> [Try it] From the entries provided below, copy each line that contains the word "writeAct".
----------------
/-- The register fabric's commands, the I2C path's and the waiting accesses complete with the access they carry (18_register_pages.md, 00_scope.md, 16_power_states_and_clocks.md). -/
def Obligations.RegisterPathsComplete : Prop :=
  ∀ s : State,
    (∀ (path addr data be : Nat), s.letsWrite path addr → pageListed (addr / 4096) = true → addr < 2 ^ 22 →
      addr % 4 = 0 → data < 2 ^ 32 → be = 0xF →
      exec (.registerWrite path addr data be) s = .next ((s.begin.tlpIn path).writeAct path addr data)) ∧
    (∀ (path addr be : Nat), s.letsRead path addr → pageListed (addr / 4096) = true → addr < 2 ^ 22 → addr % 4 = 0 →
      be = 0xF →
      exec (.latchingRead path addr be) s = .next ((s.begin.tlpIn path).readAct path addr)) ∧
    (∀ (path addr data : Nat) (x : Place), s.letsWrite path addr → pageListed (addr / 4096) = true → addr < 2 ^ 22 →
      addr % 4 = 0 → data < 2 ^ 32 → addr % 4096 ≠ 0x018 → placeAt addr = none → pairAt addr = some x →
      exec (.hiWriteApply path addr data) s = .next ((s.begin.tlpIn path).applyPair path x (addr - 4) data)) ∧
    (∀ (path page data : Nat), s.letsWrite path (page * 4096 + 0x008) → pageListed page = true → data < 2 ^ 32 →
      exec (.softResetRequest path page data) s = .next ((s.begin.tlpIn path).writeAct path (page * 4096 + 0x008)
        (data ||| 2))) ∧
    (∀ (page : Nat), pageListed page = true → s.csr.softReset.contains page = true → s.pageBusy page = false →
      (if pageDomain page = 31 then s.fus.alive else s.domainRuns (pageDomain page)) = true →
      exec (.softResetAct page) s = .next (s.begin.softReset page)) ∧
    (∀ (path page data : Nat), s.letsWrite path (page * 4096 + 0x008) → pageListed page = true → data < 2 ^ 32 →
      exec (.pageLock path page data) s = .next ((s.begin.tlpIn path).writeAct path (page * 4096 + 0x008) (data |||
        4))) ∧
    (∀ (path page data : Nat), s.letsWrite path (page * 4096 + 0x018) → pageListed page = true → data < 2 ^ 32 →
      exec (.pageIrqForce path page data) s = .next ((s.begin.tlpIn path).forceIrq page data)) ∧
    (∀ (path : Nat), path < 8 →
      exec (.accessResume path) s = .next (s.begin.resume path)) ∧
    (∀ (dev addr : Nat) (data : List Byte), dev < 128 → addr < 2 ^ 22 → s.domainRuns 0 = true →
      s.i2cReady dev = true → data.length = 4 →
      exec (.i2cWrite dev addr data) s = .next (s.begin.csrWrite pathI2c addr (beAt data 0 4))) ∧
    (∀ (dev addr : Nat), dev < 128 → addr < 2 ^ 22 → s.domainRuns 0 = true → s.i2cReady dev = true →
      exec (.i2cRead dev addr) s = .next (s.begin.csrRead pathI2c addr)) ∧
    (∀ (addr : Nat), addr < 128 → s.domainRuns 0 = true → addr = s.rd R.PWR_I2C_CFG_ADDR → s.csrStopped = true →
      exec (.i2cAddressMatch addr) s = .next ((s.begin.updPwr (fun p => { p with scl := true })).wakeEvent 1 0)) ∧
    (∀ (addr : Nat), addr < 128 → s.domainRuns 0 = true → addr = s.rd R.PWR_I2C_CFG_ADDR → s.csrStopped = false →
      exec (.i2cAddressMatch addr) s = .next (s.begin.wakeEvent 1 0))

/-- Unit ingress, fences, the scrub and the tunnel map's commands complete (01_tunnels.md). -/
def Obligations.TunnelMapCompletes : Prop :=
  ∀ s : State,
    (∀ (sp : Nat) (u : UnitMsg) (upsets : List MapUpset), sp < 16 → s.domainRuns 1 = true →
      exec (.unitIngress sp u upsets) s = .next ((upsets.foldl State.upset s.begin).trunkUnit sp u)) ∧
    (∀ (sp : Nat) (u : UnitMsg) (upsets : List MapUpset), 16 ≤ sp → sp < 24 → s.domainRuns 1 = true →
      exec (.unitIngress sp u upsets) s = .next ((upsets.foldl State.upset s.begin).tookFree.originUnitAt sp u.tid
        u.kind u.payload ((upsets.foldl State.upset s.begin).originTsw sp))) ∧
    (∀ (p q : Nat), p < 2 → q < 4096 → s.domainRuns (4 + p) = true →
      exec (.fenceArrival p q) s = .next (s.begin.fenceArrives p q)) ∧
    (∀ (q tid : Nat), q < 4096 → tid < 32768 → s.domainRuns 1 = true →
      exec (.fenceTimeout q tid) s = .next (s.begin.fenceExpires q tid)) ∧
    (∀ (upsets : List MapUpset), s.domainRuns 1 = true →
      exec (.scrubPass upsets) s = .next ((upsets.foldl State.upset s.begin).scrubList.foldl State.scrubOne
        (upsets.foldl State.upset s.begin))) ∧
    (∀ (path : Nat), s.letsWrite path tmapCmdAddr → s.rd R.TMAP_STAT_BUSY = 0 →
      (exec (.tmapReadA path) s = .next ((s.begin.tlpIn path).tmapRead 0) ∧
      exec (.tmapReadB path) s = .next ((s.begin.tlpIn path).tmapRead 1) ∧
      exec (.tmapStage path) s = .next ((s.begin.tlpIn path).tmapStage path) ∧
      exec (.tmapCommit path) s = .next ((s.begin.tlpIn path).tmapCommit path))) ∧
    (s.domainRuns 1 = true →
      (exec .tmapCommitApply s = .next s.begin.tmapApply.afterCommit ∧
      exec .tmapCommitPairTimeout s = .next s.begin.tmapPairTimeout.afterCommit)) ∧
    (∀ (path : Nat), s.letsWrite path tmapCmdAddr → s.rd R.TMAP_STAT_BUSY = 0 →
      (exec (.tmapDiscard path) s = .next ((s.begin.tlpIn path).tmapDiscard path) ∧
      exec (.tmapReadStaged path) s = .next ((s.begin.tlpIn path).tmapReadStaged)))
----------------
> [Task answer]
      exec (.registerWrite path addr data be) s = .next ((s.begin.tlpIn path).writeAct path addr data)) ∧
      exec (.softResetRequest path page data) s = .next ((s.begin.tlpIn path).writeAct path (page * 4096 + 0x008)
      exec (.pageLock path page data) s = .next ((s.begin.tlpIn path).writeAct path (page * 4096 + 0x008) (data |||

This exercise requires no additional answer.